On the evolution of innovation in business, and what works best today

As businesses across the globe come to terms with one of the worst calamities of recent times, there can't be a better time for organisations to focus on innovation

Ashim Sharma
Updated: Jun 28, 2021 11:48:42 AM UTC
Image: Shutterstock

Innovation holds the key to achieving several business objectives, ranging from market leadership in a product category to warding off a disruptor in a market segment, to earning overall higher returns on capital employed. Firms such as 3M, DuPont, General Electric, Philips, Siemens have been able to achieve market leadership and financial gains on account of a robust innovation process.

The perspective on innovation has also been constantly evolving. From just being limited to new products and services to cover areas such as business models, go-to market strategies, management practices deployed, and so on. There has also been a recognition that innovation must hinge on the creation of new value for customers instead of just new products, technologies or services.

In addition, the importance given solely to the idea generation stage has now moved to the entire process of evaluation of the said ideas. This has allowed the non-promising ones to be rejected earlier without expending much of the limited resources. In essence, innovation today is an outcome of the creation of value by improving upon one or more dimensions of the business ecosystem.

The advent of digitisation has also helped catalyse the process of innovation in firms by offering avenues for quick experimentations, rapid dissemination of information and innovations developed through the use of data analytics and knowledge management.

The fast emerging trends are making it necessary to understand their interaction with and the resultant impact on the business ecosystem. So that organisations are able to distil the implications for them and develop suitable countermeasures and, in many cases, acts as a trigger for innovations.

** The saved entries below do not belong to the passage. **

/-- R444, R445: a checker in test mode locks on its pattern, and a lost lock adds up its errors and bits; CLR clears both. An injection inverts one bit, or a burst
of BURST + 1, at once on a lane that sends, and waits on one that does not. -/
def Sys2Proof.LanesAreTested : Prop :=
  ∀ (l : Lane) (s : State),
    (laneExists l = true → s.laneMode l = 2 → 1 ≤ s.getF .xcvrPchkPAT l → s.getF .xcvrPchkPAT l ≤ 5 →
      Gives (.checkerLock l) s fun t => t.getF .xcvrPchkLOCK l = 1 ∧ RegsOnly [fk .xcvrPchkLOCK l] s t) ∧
    (∀ errs nbits : Nat, let n := SMap.get (fun _ => 0) s.chkBits l.val + nbits
      (s.isSet .xcvrPchkLOCK l = true → Gives (.checkerLost l errs nbits) s fun t =>
        t.getF .xcvrPchkLOCK l = 0 ∧ t.getF .xcvrPchkLOSTSEEN l = 1 ∧
        t.getF .xcvrPerrcntERR l = min (s.getF .xcvrPerrcntERR l + errs) (2 ^ 40 - 1) ∧
        t.getF .xcvrPbitcntKBITS l = min (n / 1024) (2 ^ 48 - 1) ∧ SMap.get (fun _ => 0) t.chkBits l.val = n ∧
        SameBut [fk .xcvrPchkLOCK l, fk .xcvrPchkLOSTSEEN l, fk .xcvrPerrcntERR l, fk .xcvrPbitcntKBITS l] s t ∧
        { t with regs := s.regs, chkBits := s.chkBits } = s) ∧
      (s.isSet .xcvrPchkLOCK l = false → Gives (.checkerLost l errs nbits) s fun t => t = s)) ∧
    (∀ w : W32, laneLive s l → Gives (.checkerClear l w) s fun t =>
      t.getF .xcvrPchkPAT l = w.toNat % 8 ∧
      (w.toNat % 8 ≠ s.getF .xcvrPchkPAT l → t.getF .xcvrPchkLOCK l = 0) ∧
      (w.toNat.testBit 5 = true →
        t.getF .xcvrPerrcntERR l = 0 ∧ t.getF .xcvrPbitcntKBITS l = 0 ∧ SMap.get (fun _ => 0) t.chkBits l.val = 0) ∧
      (w.toNat.testBit 5 = false → t.getF .xcvrPerrcntERR l = s.getF .xcvrPerrcntERR l ∧
        t.getF .xcvrPbitcntKBITS l = s.getF .xcvrPbitcntKBITS l ∧ t.chkBits = s.chkBits) ∧
      SameBut [fk .xcvrPchkPAT l, fk .xcvrPchkLOCK l, fk .xcvrPchkLOSTSEEN l, fk .xcvrPerrcntERR l, fk .xcvrPbitcntKBITS l] s t ∧
      { t with regs := s.regs, chkBits := s.chkBits } = s) ∧
    (∀ w : W32, laneLive s l → w.toNat.testBit 12 = true → (w.toNat % 4 = 1 ∨ w.toNat % 4 = 2) → Gives (.injectGo l w) s fun t =>
      t.getF .xcvrInjKIND l = w.toNat % 4 ∧ t.getF .xcvrInjBURST l = w.toNat / 4 % 64 ∧ t.getF .xcvrInjEXP l = w.toNat / 256 % 16 ∧
      (s.getF .xcvrLstatPSTATE l = 0 → t.getF .xcvrInjBUSY l = 0 ∧
        t.out = s.out ++ [.inverted l (if w.toNat % 4 = 2 then w.toNat / 4 % 64 + 1 else 1)]) ∧
      (s.getF .xcvrLstatPSTATE l ≠ 0 → t.getF .xcvrInjBUSY l = 1 ∧ t.out = s.out) ∧
      SameBut [fk .xcvrInjKIND l, fk .xcvrInjBURST l, fk .xcvrInjEXP l, fk .xcvrInjBUSY l] s t ∧
      { t with regs := s.regs, out := s.out } = s)

/-- R431–R445: transceiver lanes come up and go down, follow their quad PLL and their power states, carry beats and are tested. -/
def Obligations.LanesFollowTheirStates : Prop :=
  ReceiversComeUpAndGoDown ∧ QuadPllsFollowTheirSettings ∧ LanesChangePowerState ∧ LanePortsCarryBeats ∧ LanesAreTested

/-- The other wort links stay as they are. -/
def Sys2Proof.otherWorts (k : Fin 120) (s t : State) : Prop := ∀ j : Fin 120, j ≠ k → t.wortSt j = s.wortSt j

The development of innovative enterprise hinges on several aspects
Beginning from making it a part of the strategy formulation process in an organisation. We have seen that firms, with objectives of entering adjacent businesses, begin innovating by leveraging their existing capabilities in a different business segment or by acquiring new capabilities. For example, Asian Paints' entry into the home painting solutions business. On the other hand, firms with a strategic objective of serving a new emerging segment, on account of latent consumer needs, innovate their value delivery. For example, the emergence of Maruti Suzuki’s 800 cc car in the 1980s. There are also examples of firms innovating on both these dimensions. Scenario planning approaches also play a vital role in enabling firms to predict the future course of customer value creation and innovate their offerings.

Innovative firms also understand the role played by external players. They often collaborate with inherently agile and more innovative players such as startups to bring about innovations. In addition, the funnel of innovation—from the idea stage to its deployment—is made robust to ensure that the best ideas can progress swiftly and lead to beneficial outcomes.

The organisation structure and culture also have an influence on innovation process
Even though examples of a wide cross-section of innovative firms shows there isn’t one particular structure that works best, a deep dive into innovative organisations does reveal that elements such as motivating employees for innovation, assessing risks and encouraging successes in risky projects, ensuring a mix of personalities and functions in teams tasked with innovations works very well. To ensure monitoring of the innovation process and take corrective actions for improvement, it is necessary to define a set of KPIs and understand the improvement in the innovation quotient of an organisation.

Firms can begin their journey of innovation with trend analysis to understand influential trends of the future and the innovation landscape in their industry. This should be followed up with an assessment of the current state of innovation using a multi-dimensional assessment framework that covers all aspects required for processes and culture conducive to making organisations truly innovative. Based on this, organisations should develop an innovation improvement strategy. They can list the imperatives aligning current vision and strategy for innovation with market requirements, the KPIs, tools, and techniques.

While innovation has for long been a key driver towards profitability and growth of organisations, the volatile and uncertain business environment created by the onslaught of Covid-19 pandemic has increased the urgency for firms to embark on the innovation journey to sustain their competitive advantage and the related market and financial positions. Organisations would certainly do well to make innovation a key agenda in their planning cycles.

The writer is a partner and group Head at NRI Consulting & Solutions

The thoughts and opinions shared here are of the author.